- PROBLEM: In the data below, find the lines containing "else" and say how many there are, nothing more.

- EXERCISE INPUTS:
==================================================

-- ==== Sys2Proof/Certificates/Slice0/Obligations.lean ====
section
/-! DEFINITION. The statements for the provers: what each family of commands does, what the registers and the queue do, and
what holds of every step. -/
open Sys2Proof Sys2Proof.Machine

/-- O1. For every command c, queue rest and state s whose queue is c followed by rest, step of s is exec of c on s with
the queue rest. -/
def Obligations.StepRunsTheFrontCommand : Prop :=
  ∀ (c : Instr) (rest : List Instr) (s : State), s.pending = c :: rest → step s = exec c { s with pending := rest }

/-- O2. The model's choice (log 2) over R193, R33 and R194: with no command waiting and no device store waiting in a
core's store queue, a step answers a next state in which the model's clock ns is one more; TB is one more modulo 2^64
where D4 TIME works outside an A-die reset and the lane reference or TIMEREF clocks the time PLL, and is unchanged where
not. -/
def Obligations.EmptyQueueCountsOneNanosecond : Prop :=
  ∀ s : State, s.pending = [] → (∀ c, c < 8 → (coreAt s c).storeQ = []) →
    Answers (step s) fun t =>
      t.ns = s.ns + 1
      ∧ t.tb = (if domUp s 4 && !s.aDieReset && (isSet s F.GLB_STATUS_REF_LANE_OK || rd s F.TMB_STATUS_STATE ≠ 0)
          then (s.tb + 1) % 2 ^ 64 else s.tb)

/-- O3. For an access of the PF that reaches its block. (1) A 32-bit write to GLB_SCRATCH (RW) stores the value and
changes nothing else. (2) A write to GLB_EVT (W1C) clears exactly the event bits written 1. (3) A write to GLB_STATUS (RO)
changes no register and no other state. (4) A read of TMB_TB_LO captures the high half: a following read of TMB_TB_HI
returns bits 63:32 of TB as it was, whatever TB has become (R14). (5) A read of PKT_TAG_QUEUE restarts its RC field PEAK
from the present depth and changes nothing else (R17, R622). (6) An access that is not of 4 or 8 bytes or not aligned,
with no reset running, increments HIF_BAD_ACCESS (which holds at all ones) and sets HIF_EVT bit 5, and changes nothing
else (R15). (7) When a core writes GLB_SCRATCH in the same cycle as the PF, the register keeps the PF's value, that of the
lower MID, whichever of the two the command names first (R44). -/
def Obligations.RegisterAccessesApplyByFieldType : Prop :=
  ∀ (s : State) (v : Nat),
    (busReach s 0x10 = true → Answers (exec (.registerWrite 1 0x10 4 v none) s) fun t =>
      rd t F.GLB_SCRATCH_VALUE = v % 2 ^ 32 ∧ Changes [(F.GLB_SCRATCH_VALUE, 0)] s t)
    ∧ (busReach s 0x30 = true → Answers (exec (.registerWrite 1 0x30 4 v none) s) fun t =>
      (∀ b, b < 6 → hasBit t F.GLB_EVT_EVT 0 b = (hasBit s F.GLB_EVT_EVT 0 b && !v.testBit b))
      ∧ Changes [(F.GLB_EVT_EVT, 0)] s t)
    ∧ (busReach s 0x14 = true → Answers (exec (.registerWrite 1 0x14 4 v none) s) fun t => Changes [] s t)
    ∧ (busReach s 0x50008 = true → Answers (exec (.loHalfRead 1 0x50008) s) fun t =>
      ∀ x, (busRead { t with tb := x } 1 0x5000C 4).1 = s.tb / 2 ^ 32 % 2 ^ 32)
    ∧ (busReach s 0x1D0010 = true → Answers (exec (.rcRead 1 0x1D0010) s) fun t =>
      rd t F.PKT_TAG_QUEUE_PEAK = s.tagQ.length % 2 ^ 13 ∧ Changes [(F.PKT_TAG_QUEUE_PEAK, 0)] s t)
    ∧ (∀ (mid off size : Nat) (w : Bool), off < 0x4000000 → ((size = 4 ∨ size = 8) → off % size ≠ 0) →
      resetRunning s = false → Answers (exec (.badAccess mid off size w) s) fun t =>
        rd t F.HIF_BAD_ACCESS_COUNT = min (rd s F.HIF_BAD_ACCESS_COUNT + 1) (2 ^ 32 - 1)
        ∧ hasBit t F.HIF_EVT_EVT 0 5 = true
        ∧ Changes [(F.HIF_BAD_ACCESS_COUNT, 0), (F.HIF_EVT_EVT, 0)] s t)
    ∧ (∀ mid u, 0x10 ≤ mid → mid ≤ 0x17 → busReach s 0x10 = true →
      ∀ i ∈ [Instr.registerWrite 1 0x10 4 v (some (mid, u)), .registerWrite mid 0x10 4 u (some (1, v))],
        Answers (exec i s) fun t => rd t F.GLB_SCRATCH_VALUE = v % 2 ^ 32 ∧ Changes [(F.GLB_SCRATCH_VALUE, 0)] s t)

==================================================

- REPLY: 4